2018-01-02 Thread Russ Allbery
mqu...@neosmart.net writes:

> In particular, `ls` output (both in regular and `-l` modes) wraps in
> single quotes the names of files that contain special characters (or, at
> least, a parenthesis), meaning its output is not an accurate reflection
> of the actual contents of the directory.

This was an upstream change in coreutils 8.25, not something specific to
Debian:

  ls now quotes file names unambiguously and appropriate for use in a shell,
  when outputting to a terminal.

Whatever one's opinion of the merits of that upstream change, I think it's
unlikely Debian will want to diverge from upstream behavior for a package
as central as coreutils and a command as central as ls.

-- 
Russ Allbery (r...@debian.org)   



Bug#886173: general: ls quotes results with special characters in its output

2018-01-02 Thread Mahmoud Al-Qudsi
On Tue, Jan 2, 2018 at 3:26 PM, Ben Hutchings  wrote:
> The output of ls on a terminal has never, in general, been an accurate
> reflection of the contents of a directory.  Consider that filenames can
> contain *any* byte value other than '\0' or '/', so including carriage
> return, newline, backspace and escape characters.

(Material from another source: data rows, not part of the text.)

-- ==== Sys2Proof/Machine/Governors.lean ====
section
/-! DEFINITION. The storm governors of chapter 5: admission, closing, holding, folding, refill, release, the storm record's clear. -/

namespace Sys2Proof.Machine

/-- A key joins the storm-held tail: pending value, Held, change count, Held of cause Storm (R98). -/
def holdKey (k : PointKey) (v : Pending) (s : State) : State :=
  let g := s.groupOf k
  let gov := s.governor g
  let s1 := putKey k { state := .held, link := none, pending := some v } (putGovernor g { gov with held := gov.held ++ [k] } s)
  let s2 := advance 1 s1
  issue (keyEvent .held k v.severity (some .storm) s2) s2

/-- What SG asks of the storm record at a fold: a storm raise of an Idle record (R12), a re-raise of a Cleared one (R16), and in
every state the folded count offered as a peak (R100). -/
def stormFold (g : GroupId) (s : State) : State :=
  let s1 := reRaise (stormIx g) (stormRaise g s)
  peakUpdate (stormIx g) (BitVec.ofNat 16 (s1.governor g).folded.length) s1

/-- A key is folded: into the set, Folded with no pending value, Folded event, then the storm record (R100). -/
def foldKey (k : PointKey) (sev : Severity) (s : State) : State :=
  let g := s.groupOf k
  let gov := s.governor g
  let s1 := putKey k { state := .folded, link := none, pending := none } (putGovernor g { gov with folded := gov.folded ++ [k] } s)
  stormFold g (issue (keyEvent .folded k sev none s1) s1)

/-- A diverted attempt, by the governor's mode (R96 case 4). -/
def divert (k : PointKey) (v : Pending) (s : State) : State :=
  match (s.governor (s.groupOf k)).defn.mode with
  | .hold => holdKey k v s
  | .fold => foldKey k v.severity s

/-- A governor closes: Closed, StormClosed without severity, record or duration (R97). -/
def closeGovernor (g : GroupId) (s : State) : State :=
  let s1 := putGovernor g { s.governor g with gate := .closed } s
  issue { kind := .stormClosed, group := g, key := .storm g, severity := none, record := none, time := s1.tb.hutTime
          duration := none, cause := none } s1

/-- A governed attempt, by the first case that the governor's state meets (R96). -/
def governAttempt (k : PointKey) (v : Pending) (s : State) : State :=
  let g := s.groupOf k
  let gov := s.governor g
  if gov.defn.mode = .hold ∧ gov.held ≠ [] then holdKey k v s
  else
    match gov.gate with
    | .opened =>
      if 0 < gov.tokens then allocateOrWait k v (putGovernor g { gov with tokens := gov.tokens - 1 } s)
      else divert k v (closeGovernor g s)
    | .closed => divert k v s

/-- The storm record's clear when the folded count has fallen to 0 while the governor is Open (R104). -/
def stormClearIfDue (g : GroupId) (s : State) : State :=
  let gov := s.governor g
  if gov.gate = .opened ∧ gov.folded = [] then clearLatched (stormIx g) s else s

/-- One key released from the head of the storm-held list: token, exit, then allocation with Released before Raised, or the
pool wait list (R103). -/
def releaseKey (g : GroupId) (k : PointKey) (rest : List PointKey) (s : State) : State :=
  let gov := s.governor g
  let v := s.pendingOf k
  let s1 := advance 1 (putGovernor g { gov with tokens := gov.tokens - 1, held := rest } s)
  match s1.rt.free with
  | i :: free =>
    let s2 : State := { s1 with rt := { s1.rt with free := free } }
    allocate i k v (issue (recordEvent .released (.point k) i v.severity none s2) s2)
  | [] => joinPoolWait k v s1

/-- The release step with at most `fuel` keys (R103). -/
def releaseLoop (g : GroupId) : Nat → State → State
  | 0, s => s
  | fuel + 1, s =>
    match (s.governor g).held with
    | k :: rest => if 0 < (s.governor g).tokens then releaseLoop g fuel (releaseKey g k rest s) else s
    | [] => s

/-- The release step: while keys are held and tokens are left; each key takes one token, so the tokens bound it (R103). -/
def releaseStep (g : GroupId) (s : State) : State := releaseLoop g (s.governor g).tokens s

/-- The refill period of a governor, in seconds (R93). -/
def GovernorDef.period (d : GovernorDef) : Nat := 2 ^ d.refillExponent

/-- The first two steps of a refill: countdown reloaded, one token if below the depth (R102). -/
def Governor.refilled (x : Governor) : Governor :=
  { x with refill := x.defn.period, tokens := if x.tokens < x.defn.depth then x.tokens + 1 else x.tokens }

/-- The third step of a refill: a Closed governor whose tokens reach the reopen level opens, sets Reopened, and in Fold mode with
folded count 0 asks for the storm record's clear (R102, R104). -/
def reopen (g : GroupId) (s : State) : State :=
  let gov := s.governor g
  if gov.gate = .closed ∧ gov.defn.reopen ≤ gov.tokens then
    let s1 := setNotice .reopened (putGovernor g { gov with gate := .opened } s)
    if gov.defn.mode = .fold ∧ gov.folded = [] then clearLatched (stormIx g) s1 else s1
  else s

/-- The fourth step of a refill: an Open governor in Hold mode runs the release step (R102). -/
def releaseIfOpen (g : GroupId) (s : State) : State :=
  let gov := s.governor g
  if gov.gate = .opened ∧ gov.defn.mode = .hold then releaseStep g s else s

/-- The expiry of a governor's refill countdown, in four steps (R102). -/
def refillGovernor (g : GroupId) (s : State) : State :=
  releaseIfOpen g (reopen g (putGovernor g (s.governor g).refilled s))

/-- A governor as Restart leaves it: definition kept, Open, full, countdown loaded, list and set empty (R110). -/
def Governor.restarted (x : Governor) : Governor :=
  { x with gate := .opened, tokens := x.defn.depth, refill := x.defn.period, held := [], folded := [] }

/-- Whether some In Service point has the group in its Group field (R94). -/
def State.groupInUse (s : State) (g : GroupId) : Bool :=
  allPoints.any fun p =>
    match (s.point p).defn with
    | some d => d.group = g
    | none => false

/-- A Define Group that passes its checks: definition, Open, full, countdown, then the storm record's clear (R95). -/
def defineGovernor (g : GroupId) (d : GovernorDef) (s : State) : State :=
  clearLatched (stormIx g)
    (putGovernor g { s.governor g with defn := d, gate := .opened, tokens := d.depth, refill := d.period } s)

end Sys2Proof.Machine
end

Yes, but those are not characters one would reasonably expect to encounter in
a filename or at least would only run into them when expecting to find them
there, whereas one may often run `ls` to see if they correctly escaped the
output of a command (for instance). Both `(` and `'` are commonly found in
document names, too.

> ls also uses multiple columns by default, but without quoting you can't
> generally tell where the columns are, e.g. is:
>
> aa  ba  ca ab  bb  cb
>
> a list of 6 two-letter filenames, or 2 filenames with spaces in, or
> something else again?

This is a carefully chosen example where all entries have the same length; in
a more realistic context, column spacing can easily be determined in the
presence of entries of varying widths. Note that I specifically pointed out
the broken behavior of `ls -l`, including the revered `ls -ahltr`

> I think that the behaviour of single-quoting is very consistent across
> shells, in part because it is specified by POSIX.

You are correct; I should have used double quotes in my example. We're all
C/C++ programmers here, single quotes are for individual characters only ;-)

> Be careful what you wish for.  But I think this will revert the recent
> change:
>
> alias ls='ls --literal'

Thanks for sharing that option, and I shall certainly make heavy use of it.

My final example which demonstrates precisely why this behavior only makes
things worse for both beginners and newcomers to the terminal alike remains
unaddressed:

```
mqudsi@buster ~> touch \'\test\(\'
mqudsi@buster ~> ls -l
-rw-r--r-- 1 mqudsi mqudsi0 Jan  2 14:22 ''\''test('\'''
```

And with regards to the following from your later message:
> You're looking for the ls --quoting-style=WORD option of ls. ls defaults
> to shell-escape if the output is a terminal, and literal otherwise.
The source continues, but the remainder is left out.